-- TO DO --
Of the lines in the data below, write out exactly those from the one holding "a command -/" through the one holding "bits takes the", both included.

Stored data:
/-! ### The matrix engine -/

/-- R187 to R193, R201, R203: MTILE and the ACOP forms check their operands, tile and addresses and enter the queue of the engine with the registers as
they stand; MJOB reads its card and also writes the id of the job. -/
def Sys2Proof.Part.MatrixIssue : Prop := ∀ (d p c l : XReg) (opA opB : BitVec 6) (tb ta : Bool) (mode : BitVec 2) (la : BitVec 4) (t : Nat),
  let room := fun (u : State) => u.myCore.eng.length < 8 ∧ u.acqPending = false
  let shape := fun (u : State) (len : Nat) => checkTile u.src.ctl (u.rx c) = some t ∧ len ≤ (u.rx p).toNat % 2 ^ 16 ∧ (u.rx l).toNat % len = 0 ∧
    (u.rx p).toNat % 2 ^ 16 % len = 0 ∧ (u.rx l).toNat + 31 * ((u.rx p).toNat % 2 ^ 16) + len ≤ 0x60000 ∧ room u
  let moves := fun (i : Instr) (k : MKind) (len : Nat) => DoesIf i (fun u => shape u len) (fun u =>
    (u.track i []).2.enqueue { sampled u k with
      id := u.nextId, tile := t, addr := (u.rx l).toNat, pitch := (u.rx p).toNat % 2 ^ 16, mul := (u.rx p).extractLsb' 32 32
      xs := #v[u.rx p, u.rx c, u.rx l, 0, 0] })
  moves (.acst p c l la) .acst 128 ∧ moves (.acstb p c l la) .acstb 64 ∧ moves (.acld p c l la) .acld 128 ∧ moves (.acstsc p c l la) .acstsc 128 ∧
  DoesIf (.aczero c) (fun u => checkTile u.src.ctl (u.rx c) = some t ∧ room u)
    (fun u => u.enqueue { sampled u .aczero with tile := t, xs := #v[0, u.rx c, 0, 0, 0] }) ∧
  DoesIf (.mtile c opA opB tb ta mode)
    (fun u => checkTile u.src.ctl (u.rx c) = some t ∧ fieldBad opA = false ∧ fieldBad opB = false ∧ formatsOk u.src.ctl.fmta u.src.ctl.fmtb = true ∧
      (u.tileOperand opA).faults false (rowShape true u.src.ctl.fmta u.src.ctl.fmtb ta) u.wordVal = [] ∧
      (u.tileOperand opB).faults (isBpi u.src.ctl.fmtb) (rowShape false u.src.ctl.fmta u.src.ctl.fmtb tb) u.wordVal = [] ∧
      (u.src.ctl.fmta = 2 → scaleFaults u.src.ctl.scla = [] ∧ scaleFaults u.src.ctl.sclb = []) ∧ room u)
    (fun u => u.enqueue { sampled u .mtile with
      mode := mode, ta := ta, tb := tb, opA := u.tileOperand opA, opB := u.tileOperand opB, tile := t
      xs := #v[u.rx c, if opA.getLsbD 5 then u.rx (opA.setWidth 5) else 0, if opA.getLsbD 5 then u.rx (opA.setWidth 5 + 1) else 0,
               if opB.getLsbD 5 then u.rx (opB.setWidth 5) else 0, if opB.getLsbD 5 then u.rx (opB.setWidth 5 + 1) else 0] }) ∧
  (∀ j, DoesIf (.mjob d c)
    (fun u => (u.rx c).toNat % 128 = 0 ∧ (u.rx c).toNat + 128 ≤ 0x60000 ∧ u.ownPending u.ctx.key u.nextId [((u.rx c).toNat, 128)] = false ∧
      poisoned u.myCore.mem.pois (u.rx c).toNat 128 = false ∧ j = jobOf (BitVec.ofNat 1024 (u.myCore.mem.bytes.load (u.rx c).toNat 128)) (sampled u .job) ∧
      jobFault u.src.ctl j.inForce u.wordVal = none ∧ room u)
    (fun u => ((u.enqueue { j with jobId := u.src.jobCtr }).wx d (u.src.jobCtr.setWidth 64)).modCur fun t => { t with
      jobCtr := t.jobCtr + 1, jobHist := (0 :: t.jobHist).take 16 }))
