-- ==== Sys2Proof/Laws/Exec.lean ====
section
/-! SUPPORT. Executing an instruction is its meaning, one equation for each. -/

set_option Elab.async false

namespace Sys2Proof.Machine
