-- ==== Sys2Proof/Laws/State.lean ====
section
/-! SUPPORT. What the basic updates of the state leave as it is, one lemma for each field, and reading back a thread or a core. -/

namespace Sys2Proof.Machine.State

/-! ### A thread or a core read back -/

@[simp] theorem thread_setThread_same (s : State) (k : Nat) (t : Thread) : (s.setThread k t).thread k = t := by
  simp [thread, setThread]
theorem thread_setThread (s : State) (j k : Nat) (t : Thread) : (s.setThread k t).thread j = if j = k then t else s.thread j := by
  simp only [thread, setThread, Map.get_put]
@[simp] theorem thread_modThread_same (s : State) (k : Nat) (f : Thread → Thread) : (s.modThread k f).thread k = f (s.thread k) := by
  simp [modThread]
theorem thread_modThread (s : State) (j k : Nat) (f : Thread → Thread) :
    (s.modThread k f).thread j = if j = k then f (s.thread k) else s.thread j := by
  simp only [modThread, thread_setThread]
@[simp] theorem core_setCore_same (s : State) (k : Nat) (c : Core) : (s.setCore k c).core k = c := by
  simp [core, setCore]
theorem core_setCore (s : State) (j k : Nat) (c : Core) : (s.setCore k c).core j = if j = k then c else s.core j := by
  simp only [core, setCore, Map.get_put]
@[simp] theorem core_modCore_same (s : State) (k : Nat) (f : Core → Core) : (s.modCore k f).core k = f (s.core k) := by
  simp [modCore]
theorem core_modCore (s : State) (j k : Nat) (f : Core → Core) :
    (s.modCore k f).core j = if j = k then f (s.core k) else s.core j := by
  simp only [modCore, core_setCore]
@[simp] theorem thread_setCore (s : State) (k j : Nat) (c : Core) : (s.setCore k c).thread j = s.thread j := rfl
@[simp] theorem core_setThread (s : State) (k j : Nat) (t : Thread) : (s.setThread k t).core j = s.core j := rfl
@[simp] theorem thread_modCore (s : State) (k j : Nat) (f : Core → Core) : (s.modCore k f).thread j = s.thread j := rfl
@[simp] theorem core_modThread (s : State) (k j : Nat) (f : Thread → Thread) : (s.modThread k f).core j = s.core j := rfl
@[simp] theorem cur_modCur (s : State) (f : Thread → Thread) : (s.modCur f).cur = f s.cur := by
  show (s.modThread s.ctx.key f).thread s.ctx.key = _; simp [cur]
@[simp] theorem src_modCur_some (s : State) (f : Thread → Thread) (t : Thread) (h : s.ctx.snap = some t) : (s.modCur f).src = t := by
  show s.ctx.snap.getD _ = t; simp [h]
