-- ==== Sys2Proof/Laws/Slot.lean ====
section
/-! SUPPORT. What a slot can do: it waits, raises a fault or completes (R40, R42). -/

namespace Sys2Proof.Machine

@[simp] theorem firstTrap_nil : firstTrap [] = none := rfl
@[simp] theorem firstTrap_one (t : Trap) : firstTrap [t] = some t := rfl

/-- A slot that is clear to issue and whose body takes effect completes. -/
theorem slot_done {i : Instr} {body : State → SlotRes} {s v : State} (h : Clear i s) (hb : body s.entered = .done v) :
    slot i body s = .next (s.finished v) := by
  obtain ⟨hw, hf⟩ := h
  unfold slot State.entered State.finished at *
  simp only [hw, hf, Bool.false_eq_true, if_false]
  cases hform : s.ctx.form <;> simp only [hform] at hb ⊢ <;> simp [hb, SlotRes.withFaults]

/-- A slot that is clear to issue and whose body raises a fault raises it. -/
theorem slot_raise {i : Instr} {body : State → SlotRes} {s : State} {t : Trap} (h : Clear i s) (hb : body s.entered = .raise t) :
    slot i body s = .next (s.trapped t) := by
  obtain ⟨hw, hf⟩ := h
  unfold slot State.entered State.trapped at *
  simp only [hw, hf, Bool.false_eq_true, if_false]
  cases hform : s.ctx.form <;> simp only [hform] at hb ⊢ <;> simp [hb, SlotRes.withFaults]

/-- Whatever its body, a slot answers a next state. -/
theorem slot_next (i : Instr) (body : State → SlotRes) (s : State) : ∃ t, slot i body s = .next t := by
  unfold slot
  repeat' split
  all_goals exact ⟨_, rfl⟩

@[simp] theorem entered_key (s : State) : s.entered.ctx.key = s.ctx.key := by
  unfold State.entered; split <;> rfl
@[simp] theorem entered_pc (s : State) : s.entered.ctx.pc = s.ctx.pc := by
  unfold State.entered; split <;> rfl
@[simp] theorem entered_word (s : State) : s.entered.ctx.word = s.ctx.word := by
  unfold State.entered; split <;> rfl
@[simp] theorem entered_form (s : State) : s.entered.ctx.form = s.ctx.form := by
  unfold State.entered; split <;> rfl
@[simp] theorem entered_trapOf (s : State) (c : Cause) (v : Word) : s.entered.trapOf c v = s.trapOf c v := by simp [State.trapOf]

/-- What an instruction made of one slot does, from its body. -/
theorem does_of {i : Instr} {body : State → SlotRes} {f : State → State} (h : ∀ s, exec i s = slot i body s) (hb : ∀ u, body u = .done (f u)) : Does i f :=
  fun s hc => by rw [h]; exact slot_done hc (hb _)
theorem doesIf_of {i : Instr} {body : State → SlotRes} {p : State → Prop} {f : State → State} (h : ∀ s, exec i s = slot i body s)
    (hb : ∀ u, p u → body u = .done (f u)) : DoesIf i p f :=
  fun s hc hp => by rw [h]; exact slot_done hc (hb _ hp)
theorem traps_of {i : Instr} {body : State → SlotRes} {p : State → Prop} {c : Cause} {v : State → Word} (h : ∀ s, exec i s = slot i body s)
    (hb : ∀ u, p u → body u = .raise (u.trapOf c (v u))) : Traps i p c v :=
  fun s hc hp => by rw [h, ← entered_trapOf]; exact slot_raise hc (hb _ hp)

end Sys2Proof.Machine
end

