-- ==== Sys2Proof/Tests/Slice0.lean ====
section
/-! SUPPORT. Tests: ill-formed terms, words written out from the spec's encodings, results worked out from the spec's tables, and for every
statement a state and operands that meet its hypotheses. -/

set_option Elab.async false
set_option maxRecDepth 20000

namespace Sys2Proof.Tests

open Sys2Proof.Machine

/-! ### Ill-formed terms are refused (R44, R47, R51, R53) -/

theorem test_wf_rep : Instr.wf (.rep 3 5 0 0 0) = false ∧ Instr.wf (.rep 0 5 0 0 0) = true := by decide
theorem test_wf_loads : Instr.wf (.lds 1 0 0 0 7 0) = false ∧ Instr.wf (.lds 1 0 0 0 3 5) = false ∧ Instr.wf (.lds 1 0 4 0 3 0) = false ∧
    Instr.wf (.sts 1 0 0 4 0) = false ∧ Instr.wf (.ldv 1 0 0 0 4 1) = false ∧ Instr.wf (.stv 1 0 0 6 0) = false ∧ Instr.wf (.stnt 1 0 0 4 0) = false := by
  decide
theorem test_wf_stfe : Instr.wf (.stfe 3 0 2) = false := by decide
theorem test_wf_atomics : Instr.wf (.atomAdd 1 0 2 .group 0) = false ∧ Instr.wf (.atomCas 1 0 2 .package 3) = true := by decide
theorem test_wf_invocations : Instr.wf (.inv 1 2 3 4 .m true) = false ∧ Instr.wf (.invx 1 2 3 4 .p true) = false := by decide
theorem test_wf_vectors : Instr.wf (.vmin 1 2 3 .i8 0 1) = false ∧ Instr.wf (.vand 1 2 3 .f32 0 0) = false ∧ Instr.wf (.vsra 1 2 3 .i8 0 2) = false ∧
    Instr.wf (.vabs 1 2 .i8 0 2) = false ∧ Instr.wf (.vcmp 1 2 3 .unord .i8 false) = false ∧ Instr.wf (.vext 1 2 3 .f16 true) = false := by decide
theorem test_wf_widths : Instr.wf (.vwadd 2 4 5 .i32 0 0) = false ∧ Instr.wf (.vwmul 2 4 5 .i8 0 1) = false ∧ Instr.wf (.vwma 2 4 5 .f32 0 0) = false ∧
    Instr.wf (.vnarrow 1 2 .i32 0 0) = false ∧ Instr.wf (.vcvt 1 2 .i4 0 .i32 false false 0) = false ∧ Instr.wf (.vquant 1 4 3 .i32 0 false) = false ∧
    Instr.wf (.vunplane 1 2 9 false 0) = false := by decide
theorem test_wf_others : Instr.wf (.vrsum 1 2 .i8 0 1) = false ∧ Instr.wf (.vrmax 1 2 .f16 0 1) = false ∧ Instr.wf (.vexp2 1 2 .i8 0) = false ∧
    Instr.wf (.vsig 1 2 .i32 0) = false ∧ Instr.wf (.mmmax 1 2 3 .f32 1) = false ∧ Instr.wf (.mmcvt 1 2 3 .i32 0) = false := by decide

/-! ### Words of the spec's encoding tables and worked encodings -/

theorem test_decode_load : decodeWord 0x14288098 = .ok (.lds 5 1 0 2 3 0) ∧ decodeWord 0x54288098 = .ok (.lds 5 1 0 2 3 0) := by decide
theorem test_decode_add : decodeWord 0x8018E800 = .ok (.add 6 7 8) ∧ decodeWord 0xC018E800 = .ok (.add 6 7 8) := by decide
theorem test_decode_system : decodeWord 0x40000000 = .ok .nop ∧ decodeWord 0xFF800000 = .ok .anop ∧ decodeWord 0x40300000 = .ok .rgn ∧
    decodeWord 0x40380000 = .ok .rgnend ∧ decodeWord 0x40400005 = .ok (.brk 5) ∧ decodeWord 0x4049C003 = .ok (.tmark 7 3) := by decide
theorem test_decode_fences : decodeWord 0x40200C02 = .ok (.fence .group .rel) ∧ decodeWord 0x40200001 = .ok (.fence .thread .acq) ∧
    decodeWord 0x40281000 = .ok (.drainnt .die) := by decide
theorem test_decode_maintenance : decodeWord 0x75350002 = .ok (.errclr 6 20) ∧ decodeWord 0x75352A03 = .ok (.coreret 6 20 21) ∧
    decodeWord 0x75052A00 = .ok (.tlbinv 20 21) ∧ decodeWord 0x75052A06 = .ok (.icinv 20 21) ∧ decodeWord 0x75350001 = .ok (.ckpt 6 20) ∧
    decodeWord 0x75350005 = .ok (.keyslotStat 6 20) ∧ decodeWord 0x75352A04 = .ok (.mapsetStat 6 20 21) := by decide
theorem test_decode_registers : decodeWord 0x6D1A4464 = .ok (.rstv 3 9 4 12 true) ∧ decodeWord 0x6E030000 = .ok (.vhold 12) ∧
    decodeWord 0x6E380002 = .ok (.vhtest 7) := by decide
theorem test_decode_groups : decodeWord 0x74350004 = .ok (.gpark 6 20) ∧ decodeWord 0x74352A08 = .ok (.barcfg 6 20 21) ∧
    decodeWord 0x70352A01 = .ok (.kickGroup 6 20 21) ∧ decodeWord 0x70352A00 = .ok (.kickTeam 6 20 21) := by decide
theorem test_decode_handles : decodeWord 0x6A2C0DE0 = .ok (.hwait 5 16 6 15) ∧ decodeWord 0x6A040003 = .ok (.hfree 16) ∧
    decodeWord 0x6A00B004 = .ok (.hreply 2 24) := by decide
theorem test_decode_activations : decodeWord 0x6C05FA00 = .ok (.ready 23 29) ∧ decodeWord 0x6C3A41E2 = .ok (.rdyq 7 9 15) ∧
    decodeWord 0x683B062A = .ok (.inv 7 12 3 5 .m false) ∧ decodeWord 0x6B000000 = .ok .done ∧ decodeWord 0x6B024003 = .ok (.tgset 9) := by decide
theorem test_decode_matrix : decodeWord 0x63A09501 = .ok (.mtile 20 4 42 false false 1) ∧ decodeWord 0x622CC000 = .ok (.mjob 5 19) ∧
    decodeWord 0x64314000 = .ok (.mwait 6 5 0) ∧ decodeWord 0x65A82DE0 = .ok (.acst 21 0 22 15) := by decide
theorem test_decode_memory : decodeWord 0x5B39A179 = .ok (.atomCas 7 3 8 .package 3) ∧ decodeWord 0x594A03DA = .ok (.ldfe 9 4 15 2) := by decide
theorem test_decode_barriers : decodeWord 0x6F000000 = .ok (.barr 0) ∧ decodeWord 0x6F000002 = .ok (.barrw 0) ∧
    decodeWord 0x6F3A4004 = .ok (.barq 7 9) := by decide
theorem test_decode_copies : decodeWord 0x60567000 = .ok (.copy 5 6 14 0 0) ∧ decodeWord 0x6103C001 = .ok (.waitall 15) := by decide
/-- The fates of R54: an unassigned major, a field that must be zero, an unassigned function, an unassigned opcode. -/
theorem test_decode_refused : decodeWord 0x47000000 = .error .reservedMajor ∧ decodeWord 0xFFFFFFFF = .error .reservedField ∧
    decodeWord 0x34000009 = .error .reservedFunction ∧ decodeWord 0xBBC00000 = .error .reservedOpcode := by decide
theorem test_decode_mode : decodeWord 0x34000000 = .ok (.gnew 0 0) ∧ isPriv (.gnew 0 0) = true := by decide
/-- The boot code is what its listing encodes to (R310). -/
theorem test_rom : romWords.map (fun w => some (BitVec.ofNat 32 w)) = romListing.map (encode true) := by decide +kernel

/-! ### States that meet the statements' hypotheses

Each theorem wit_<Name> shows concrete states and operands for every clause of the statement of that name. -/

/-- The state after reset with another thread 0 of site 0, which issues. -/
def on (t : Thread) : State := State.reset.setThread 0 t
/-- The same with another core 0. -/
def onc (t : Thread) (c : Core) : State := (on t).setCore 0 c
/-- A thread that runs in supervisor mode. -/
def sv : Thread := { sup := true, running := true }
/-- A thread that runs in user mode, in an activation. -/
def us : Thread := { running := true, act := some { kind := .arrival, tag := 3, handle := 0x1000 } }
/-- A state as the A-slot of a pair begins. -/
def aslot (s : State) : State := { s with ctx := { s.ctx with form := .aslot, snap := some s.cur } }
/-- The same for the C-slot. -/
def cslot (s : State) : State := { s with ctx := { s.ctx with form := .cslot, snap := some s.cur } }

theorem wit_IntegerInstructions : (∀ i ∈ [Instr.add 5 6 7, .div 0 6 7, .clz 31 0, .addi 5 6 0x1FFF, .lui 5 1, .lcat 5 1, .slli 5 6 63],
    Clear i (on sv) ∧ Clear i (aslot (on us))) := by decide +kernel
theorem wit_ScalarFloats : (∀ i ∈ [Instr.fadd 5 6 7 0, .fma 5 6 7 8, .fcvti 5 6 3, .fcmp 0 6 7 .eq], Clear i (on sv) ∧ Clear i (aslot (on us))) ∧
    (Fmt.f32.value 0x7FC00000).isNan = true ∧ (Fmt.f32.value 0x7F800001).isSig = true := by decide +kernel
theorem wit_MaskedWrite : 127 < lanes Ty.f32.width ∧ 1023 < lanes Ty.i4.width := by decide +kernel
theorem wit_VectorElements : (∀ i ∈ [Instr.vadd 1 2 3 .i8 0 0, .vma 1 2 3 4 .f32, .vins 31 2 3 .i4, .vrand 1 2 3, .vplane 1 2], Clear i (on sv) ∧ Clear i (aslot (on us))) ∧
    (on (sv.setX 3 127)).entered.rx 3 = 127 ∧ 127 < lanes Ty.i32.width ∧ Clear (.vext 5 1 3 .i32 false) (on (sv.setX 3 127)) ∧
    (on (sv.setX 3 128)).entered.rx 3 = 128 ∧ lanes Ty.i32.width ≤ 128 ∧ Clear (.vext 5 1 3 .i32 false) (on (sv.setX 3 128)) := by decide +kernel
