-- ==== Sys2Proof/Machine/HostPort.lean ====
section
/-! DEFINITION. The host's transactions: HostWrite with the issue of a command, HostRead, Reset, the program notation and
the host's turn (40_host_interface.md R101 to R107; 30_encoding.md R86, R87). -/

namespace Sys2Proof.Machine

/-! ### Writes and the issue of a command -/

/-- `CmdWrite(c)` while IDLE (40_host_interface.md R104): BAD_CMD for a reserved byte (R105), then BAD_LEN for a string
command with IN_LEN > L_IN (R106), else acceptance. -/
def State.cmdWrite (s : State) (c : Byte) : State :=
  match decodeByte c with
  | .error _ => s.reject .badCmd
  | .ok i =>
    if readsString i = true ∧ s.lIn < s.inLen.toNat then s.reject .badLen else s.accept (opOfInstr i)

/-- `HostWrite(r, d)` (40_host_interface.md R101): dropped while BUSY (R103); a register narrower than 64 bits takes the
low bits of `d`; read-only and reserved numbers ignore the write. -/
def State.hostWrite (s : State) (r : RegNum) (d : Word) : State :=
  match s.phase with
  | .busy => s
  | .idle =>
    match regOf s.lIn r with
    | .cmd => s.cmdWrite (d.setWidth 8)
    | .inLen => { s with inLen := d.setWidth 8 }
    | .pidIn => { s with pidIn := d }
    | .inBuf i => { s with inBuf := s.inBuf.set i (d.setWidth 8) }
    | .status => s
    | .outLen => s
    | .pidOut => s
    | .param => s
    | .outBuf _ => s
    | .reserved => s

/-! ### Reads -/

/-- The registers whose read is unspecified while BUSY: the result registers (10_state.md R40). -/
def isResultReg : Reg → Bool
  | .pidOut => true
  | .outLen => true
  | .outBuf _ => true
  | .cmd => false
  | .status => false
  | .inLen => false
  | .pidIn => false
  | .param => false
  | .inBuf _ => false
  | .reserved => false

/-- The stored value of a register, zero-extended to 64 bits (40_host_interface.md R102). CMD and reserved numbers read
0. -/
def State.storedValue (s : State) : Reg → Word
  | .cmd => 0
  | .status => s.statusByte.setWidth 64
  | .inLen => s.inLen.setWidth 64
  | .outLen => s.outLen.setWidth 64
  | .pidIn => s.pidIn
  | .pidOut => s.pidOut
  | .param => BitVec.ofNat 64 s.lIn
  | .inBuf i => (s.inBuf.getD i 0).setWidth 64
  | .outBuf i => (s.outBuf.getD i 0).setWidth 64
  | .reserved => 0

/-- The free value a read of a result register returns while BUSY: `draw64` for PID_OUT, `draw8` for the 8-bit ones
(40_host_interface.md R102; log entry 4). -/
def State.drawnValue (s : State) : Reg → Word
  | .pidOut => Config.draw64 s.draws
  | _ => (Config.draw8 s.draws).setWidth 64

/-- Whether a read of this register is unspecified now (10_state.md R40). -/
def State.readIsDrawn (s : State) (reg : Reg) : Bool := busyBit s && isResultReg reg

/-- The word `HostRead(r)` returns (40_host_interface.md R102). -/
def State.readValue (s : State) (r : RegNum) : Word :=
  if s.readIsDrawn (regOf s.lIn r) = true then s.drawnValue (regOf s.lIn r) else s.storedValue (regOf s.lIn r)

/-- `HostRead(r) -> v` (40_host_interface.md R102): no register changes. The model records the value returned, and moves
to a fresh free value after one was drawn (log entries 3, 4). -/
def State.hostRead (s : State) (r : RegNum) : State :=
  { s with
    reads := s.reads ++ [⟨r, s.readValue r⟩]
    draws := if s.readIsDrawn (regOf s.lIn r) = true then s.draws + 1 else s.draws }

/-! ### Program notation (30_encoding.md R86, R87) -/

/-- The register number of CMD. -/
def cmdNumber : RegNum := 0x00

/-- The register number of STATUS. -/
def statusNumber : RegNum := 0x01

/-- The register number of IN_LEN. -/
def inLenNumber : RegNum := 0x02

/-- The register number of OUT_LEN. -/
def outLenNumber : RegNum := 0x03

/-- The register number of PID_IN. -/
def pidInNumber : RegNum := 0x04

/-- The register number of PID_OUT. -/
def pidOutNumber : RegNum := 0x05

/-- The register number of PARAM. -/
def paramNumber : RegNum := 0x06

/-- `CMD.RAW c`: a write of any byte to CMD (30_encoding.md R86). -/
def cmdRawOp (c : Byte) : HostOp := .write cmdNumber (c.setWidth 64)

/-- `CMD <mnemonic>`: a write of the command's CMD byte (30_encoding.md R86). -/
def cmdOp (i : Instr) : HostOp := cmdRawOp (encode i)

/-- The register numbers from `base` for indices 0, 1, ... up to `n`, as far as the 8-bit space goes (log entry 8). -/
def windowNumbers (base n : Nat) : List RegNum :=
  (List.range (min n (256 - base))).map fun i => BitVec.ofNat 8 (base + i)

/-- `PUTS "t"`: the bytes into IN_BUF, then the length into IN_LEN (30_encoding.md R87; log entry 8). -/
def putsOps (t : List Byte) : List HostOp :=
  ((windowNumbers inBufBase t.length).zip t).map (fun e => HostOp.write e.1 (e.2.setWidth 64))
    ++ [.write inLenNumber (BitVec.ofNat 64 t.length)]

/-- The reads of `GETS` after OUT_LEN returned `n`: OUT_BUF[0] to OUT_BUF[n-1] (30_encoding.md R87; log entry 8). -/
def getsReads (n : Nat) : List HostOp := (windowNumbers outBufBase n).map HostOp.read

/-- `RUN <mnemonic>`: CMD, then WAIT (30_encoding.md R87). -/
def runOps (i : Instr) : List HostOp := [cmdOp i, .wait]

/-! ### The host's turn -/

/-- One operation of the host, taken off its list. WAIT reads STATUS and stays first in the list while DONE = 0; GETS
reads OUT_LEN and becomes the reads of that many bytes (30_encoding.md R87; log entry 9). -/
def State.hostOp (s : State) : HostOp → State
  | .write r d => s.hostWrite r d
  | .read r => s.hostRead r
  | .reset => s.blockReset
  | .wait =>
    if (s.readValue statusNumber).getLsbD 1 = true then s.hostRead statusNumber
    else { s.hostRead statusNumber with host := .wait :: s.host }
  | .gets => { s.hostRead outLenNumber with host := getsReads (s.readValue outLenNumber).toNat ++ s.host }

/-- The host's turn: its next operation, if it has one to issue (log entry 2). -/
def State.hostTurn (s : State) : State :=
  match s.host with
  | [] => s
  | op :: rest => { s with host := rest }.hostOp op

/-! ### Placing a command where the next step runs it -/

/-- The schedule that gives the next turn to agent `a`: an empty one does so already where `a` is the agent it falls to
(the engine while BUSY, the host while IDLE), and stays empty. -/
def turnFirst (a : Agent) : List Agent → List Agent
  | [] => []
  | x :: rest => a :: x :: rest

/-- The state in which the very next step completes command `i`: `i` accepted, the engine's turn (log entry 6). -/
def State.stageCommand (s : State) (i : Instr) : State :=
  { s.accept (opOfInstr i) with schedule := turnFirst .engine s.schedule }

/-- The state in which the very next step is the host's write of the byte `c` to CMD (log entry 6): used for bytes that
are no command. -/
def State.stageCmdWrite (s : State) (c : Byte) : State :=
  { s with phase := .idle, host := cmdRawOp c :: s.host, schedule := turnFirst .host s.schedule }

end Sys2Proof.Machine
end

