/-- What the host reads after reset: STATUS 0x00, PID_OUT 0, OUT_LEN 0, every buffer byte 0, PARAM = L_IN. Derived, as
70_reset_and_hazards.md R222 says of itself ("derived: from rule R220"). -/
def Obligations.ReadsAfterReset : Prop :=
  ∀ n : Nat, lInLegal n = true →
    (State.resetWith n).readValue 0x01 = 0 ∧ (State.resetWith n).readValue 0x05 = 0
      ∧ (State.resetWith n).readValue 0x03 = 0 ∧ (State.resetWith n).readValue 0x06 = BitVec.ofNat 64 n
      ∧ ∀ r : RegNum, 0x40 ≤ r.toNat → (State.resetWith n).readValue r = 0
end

-- ANSWER --
/-! ### Writes and the issue of a command -/

/-- `CmdWrite(c)` while IDLE (40_host_interface.md R104): BAD_CMD for a reserved byte (R105), then BAD_LEN for a string
command with IN_LEN > L_IN (R106), else acceptance. -/
def State.cmdWrite (s : State) (c : Byte) : State :=
  match decodeByte c with
  | .error _ => s.reject .badCmd
  | .ok i =>
    if readsString i = true ∧ s.lIn < s.inLen.toNat then s.reject .badLen else s.accept (opOfInstr i)

/-- `HostWrite(r, d)` (40_host_interface.md R101): dropped while BUSY (R103); a register narrower than 64 bits takes the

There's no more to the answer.